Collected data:
━━━━━━━━

/-- The form of XPUT and XGET; an XPUT in exchange mode needs EXCH (R103). -/
def bulkForm (s : State) (get : Bool) (g : BitVec 5) (q : BitVec 4) (r : Bool) (sc : BitVec 3) : CmdForm :=
  { kind := if get then .xget else .xput, g := g.toNat, q := q.toNat, rel := r, scope := sc.toNat, eng := fun _ => portOf s, legal := fun _ L b => get || b.num 0 4 != 1 || L.accept.getLsbD 10,
    check := bulkCheck get, exps := fun _ _ _ => [], close := fun _ => none, limited := true }

/-- XPUT (R388). -/
def execXput (g : BitVec 5) (q c : BitVec 4) (x : BitVec 6) (r : Bool) (sc : BitVec 3) (s : State) : Host.Outcome State Fault Refusal :=
  s.engineInstr (.xput g q c x r sc) (bulkForm s false g q r sc) c x

/-- XGET (R388). -/
def execXget (g : BitVec 5) (q c : BitVec 4) (x : BitVec 6) (r : Bool) (sc : BitVec 3) (s : State) : Host.Outcome State Fault Refusal :=
  s.engineInstr (.xget g q c x r sc) (bulkForm s true g q r sc) c x

/-- The checks of R389 and codes 0x13 and 0x23 of R49. -/
def dpostCheck (g : Nat) (s : State) (id : FibId) (L : Launch) (b : Block) : BitVec 8 :=
  let dem := b.num 0 4
  let cal := b.num 4 4
  let mask : BitVec 16 := BitVec.ofNat 16 (b.num 0x0C 2)
  firstCode [code36 (decide (4194304 ≤ dem) || dem % 64 != 0 || decide (4194304 ≤ cal) || cal % 16 != 0 || decide (31 < b.num 0x0E 1) || b.num 0x0E 1 == g || !b.zero 0x0F 49),
    if L.sp * 65536 < dem + 128 ∨ L.sp * 65536 < cal + 4128 then 0x37#8 else 0,
    if s.scratchHurt id.launch id.wgid (fun x => decide (dem ≤ x) && decide (x < dem + 128)) then 0x13#8 else 0,
    if !mask.getLsbD s.pos || decide (((List.range 16).filter (fun q => mask.getLsbD q)).length < 2) then 0x23#8 else 0]

/-- The form of DPOST; it keeps the issue stamp (R45) among its sampled values. -/
def dpostForm (s : State) (g : BitVec 5) (q : BitVec 4) : CmdForm :=
  { kind := .dpost, g := g.toNat, q := q.toNat, rel := false, scope := 0, eng := fun _ => portOf s, legal := fun _ _ _ => true,
    check := dpostCheck g.toNat, exps := fun s _ _ => [(s.fabric : Int)], close := fun b => some (b.num 0x0E 1 % 32), limited := true }

/-- DPOST (R389). -/
def execDpost (g : BitVec 5) (q c : BitVec 4) (x : BitVec 6) (s : State) : Host.Outcome State Fault Refusal :=
  s.engineInstr (.dpost g q c x) (dpostForm s g q) c x

/-- The checks of R391. -/
def cmigrCheck (s : State) (_ : FibId) (_ : Launch) (b : Block) : BitVec 8 :=
  let k := b.cap 1
  firstCode [code36 (decide (15 < b.num 0 1) || b.num 0 1 == s.pos || !b.zero 1 1 || decide (4095 < b.num 2 2) || decide (0xFFFFF < b.num 4 4)
      || b.num 8 8 % 16 != 0 || decide (2 ^ 48 ≤ b.num 8 8) || !b.zero 0x20 32),
    if !k.tag ∨ k.kind ≠ 3#4 then 0x14#8 else 0, if !k.has [rM] then 0x12#8 else 0]

/-- CMIGR (R391). -/
def execCmigr (g q : BitVec 5) (c : BitVec 4) (x : BitVec 6) (m : BitVec 4) (s : State) : Host.Outcome State Fault Refusal :=
  s.engineInstr (.cmigr g q c x m)
    { kind := .cmigr, g := g.toNat, q := q.toNat, rel := m.getLsbD 3, scope := m.toNat % 8, eng := fun _ => portOf s, legal := fun _ _ _ => true,
      check := cmigrCheck, exps := fun _ _ _ => [], close := fun _ => none, limited := true } c x

/-! ## Calendars in use (R56 to R60) -/

/-- The DPOST of this package for an exchange, pending or completed with Error clear (R58). -/
def State.myExch (s : State) (x : Word) : Option MyExch := s.exchs.find? (fun e => e.exid == x && !e.failed)

/-- Change this package's part of an exchange, named by its DPOST command. -/
def State.modExch (s : State) (cmd : Nat) (f : MyExch → MyExch) : State :=
  { s with exchs := s.exchs.map (fun e => if e.cmd == cmd then f e else e) }

/-- A field of the calendar's header or entries. -/
def MyExch.cal (e : MyExch) (o n : Nat) : Nat := bytesNat (((e.calendar.getD []).drop o).take n)

/-- BASE, the end of the last fold in fabric time, and the posted set. -/
def MyExch.base (e : MyExch) : Nat := e.cal 8 8
def MyExch.endAt (e : MyExch) : Nat := e.base + e.cal 0x1C 4
def MyExch.posted (e : MyExch) : BitVec 16 := BitVec.ofNat 16 (e.cal 0x18 2)
def MyExch.isLate (e : MyExch) : Bool := e.cal 0x1A 2 % 2 == 1

/-- One window in which this package sends or receives: its number (fold, or 254 + k for slot k of the circulant), its bits, the package sent to and the one received from, the partner, and its times and budget. -/
structure Window where
  num : Nat
  send : Bool
  recv : Bool
  first : Bool
  second : Bool
  dest : Nat
  src : Nat
  partner : Nat
  start : Nat
  stop : Nat
  budget : Nat
  deriving DecidableEq, Repr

━━━━━━━━

> WORK TASK: The answer should contain every line of the data, unchanged.

> WORKED SOLUTION:
/-- The form of XPUT and XGET; an XPUT in exchange mode needs EXCH (R103). -/
def bulkForm (s : State) (get : Bool) (g : BitVec 5) (q : BitVec 4) (r : Bool) (sc : BitVec 3) : CmdForm :=
  { kind := if get then .xget else .xput, g := g.toNat, q := q.toNat, rel := r, scope := sc.toNat, eng := fun _ => portOf s, legal := fun _ L b => get || b.num 0 4 != 1 || L.accept.getLsbD 10,
    check := bulkCheck get, exps := fun _ _ _ => [], close := fun _ => none, limited := true }

/-- XPUT (R388). -/
def execXput (g : BitVec 5) (q c : BitVec 4) (x : BitVec 6) (r : Bool) (sc : BitVec 3) (s : State) : Host.Outcome State Fault Refusal :=
  s.engineInstr (.xput g q c x r sc) (bulkForm s false g q r sc) c x

/-- XGET (R388). -/
def execXget (g : BitVec 5) (q c : BitVec 4) (x : BitVec 6) (r : Bool) (sc : BitVec 3) (s : State) : Host.Outcome State Fault Refusal :=
  s.engineInstr (.xget g q c x r sc) (bulkForm s true g q r sc) c x

/-- The checks of R389 and codes 0x13 and 0x23 of R49. -/
def dpostCheck (g : Nat) (s : State) (id : FibId) (L : Launch) (b : Block) : BitVec 8 :=
  let dem := b.num 0 4
  let cal := b.num 4 4
  let mask : BitVec 16 := BitVec.ofNat 16 (b.num 0x0C 2)
  firstCode [code36 (decide (4194304 ≤ dem) || dem % 64 != 0 || decide (4194304 ≤ cal) || cal % 16 != 0 || decide (31 < b.num 0x0E 1) || b.num 0x0E 1 == g || !b.zero 0x0F 49),
    if L.sp * 65536 < dem + 128 ∨ L.sp * 65536 < cal + 4128 then 0x37#8 else 0,
    if s.scratchHurt id.launch id.wgid (fun x => decide (dem ≤ x) && decide (x < dem + 128)) then 0x13#8 else 0,
    if !mask.getLsbD s.pos || decide (((List.range 16).filter (fun q => mask.getLsbD q)).length < 2) then 0x23#8 else 0]

/-- The form of DPOST; it keeps the issue stamp (R45) among its sampled values. -/
def dpostForm (s : State) (g : BitVec 5) (q : BitVec 4) : CmdForm :=
  { kind := .dpost, g := g.toNat, q := q.toNat, rel := false, scope := 0, eng := fun _ => portOf s, legal := fun _ _ _ => true,
    check := dpostCheck g.toNat, exps := fun s _ _ => [(s.fabric : Int)], close := fun b => some (b.num 0x0E 1 % 32), limited := true }

/-- DPOST (R389). -/
def execDpost (g : BitVec 5) (q c : BitVec 4) (x : BitVec 6) (s : State) : Host.Outcome State Fault Refusal :=
  s.engineInstr (.dpost g q c x) (dpostForm s g q) c x

/-- The checks of R391. -/
def cmigrCheck (s : State) (_ : FibId) (_ : Launch) (b : Block) : BitVec 8 :=
  let k := b.cap 1
  firstCode [code36 (decide (15 < b.num 0 1) || b.num 0 1 == s.pos || !b.zero 1 1 || decide (4095 < b.num 2 2) || decide (0xFFFFF < b.num 4 4)
      || b.num 8 8 % 16 != 0 || decide (2 ^ 48 ≤ b.num 8 8) || !b.zero 0x20 32),
    if !k.tag ∨ k.kind ≠ 3#4 then 0x14#8 else 0, if !k.has [rM] then 0x12#8 else 0]

/-- CMIGR (R391). -/
def execCmigr (g q : BitVec 5) (c : BitVec 4) (x : BitVec 6) (m : BitVec 4) (s : State) : Host.Outcome State Fault Refusal :=
  s.engineInstr (.cmigr g q c x m)
    { kind := .cmigr, g := g.toNat, q := q.toNat, rel := m.getLsbD 3, scope := m.toNat % 8, eng := fun _ => portOf s, legal := fun _ _ _ => true,
      check := cmigrCheck, exps := fun _ _ _ => [], close := fun _ => none, limited := true } c x

/-! ## Calendars in use (R56 to R60) -/

/-- The DPOST of this package for an exchange, pending or completed with Error clear (R58). -/
def State.myExch (s : State) (x : Word) : Option MyExch := s.exchs.find? (fun e => e.exid == x && !e.failed)

/-- Change this package's part of an exchange, named by its DPOST command. -/
def State.modExch (s : State) (cmd : Nat) (f : MyExch → MyExch) : State :=
  { s with exchs := s.exchs.map (fun e => if e.cmd == cmd then f e else e) }

/-- A field of the calendar's header or entries. -/
def MyExch.cal (e : MyExch) (o n : Nat) : Nat := bytesNat (((e.calendar.getD []).drop o).take n)

/-- BASE, the end of the last fold in fabric time, and the posted set. -/
def MyExch.base (e : MyExch) : Nat := e.cal 8 8
def MyExch.endAt (e : MyExch) : Nat := e.base + e.cal 0x1C 4
def MyExch.posted (e : MyExch) : BitVec 16 := BitVec.ofNat 16 (e.cal 0x18 2)
def MyExch.isLate (e : MyExch) : Bool := e.cal 0x1A 2 % 2 == 1

/-- One window in which this package sends or receives: its number (fold, or 254 + k for slot k of the circulant), its bits, the package sent to and the one received from, the partner, and its times and budget. -/
structure Window where
  num : Nat
  send : Bool
  recv : Bool
  first : Bool
  second : Bool
  dest : Nat
  src : Nat
  partner : Nat
  start : Nat
  stop : Nat
  budget : Nat
  deriving DecidableEq, Repr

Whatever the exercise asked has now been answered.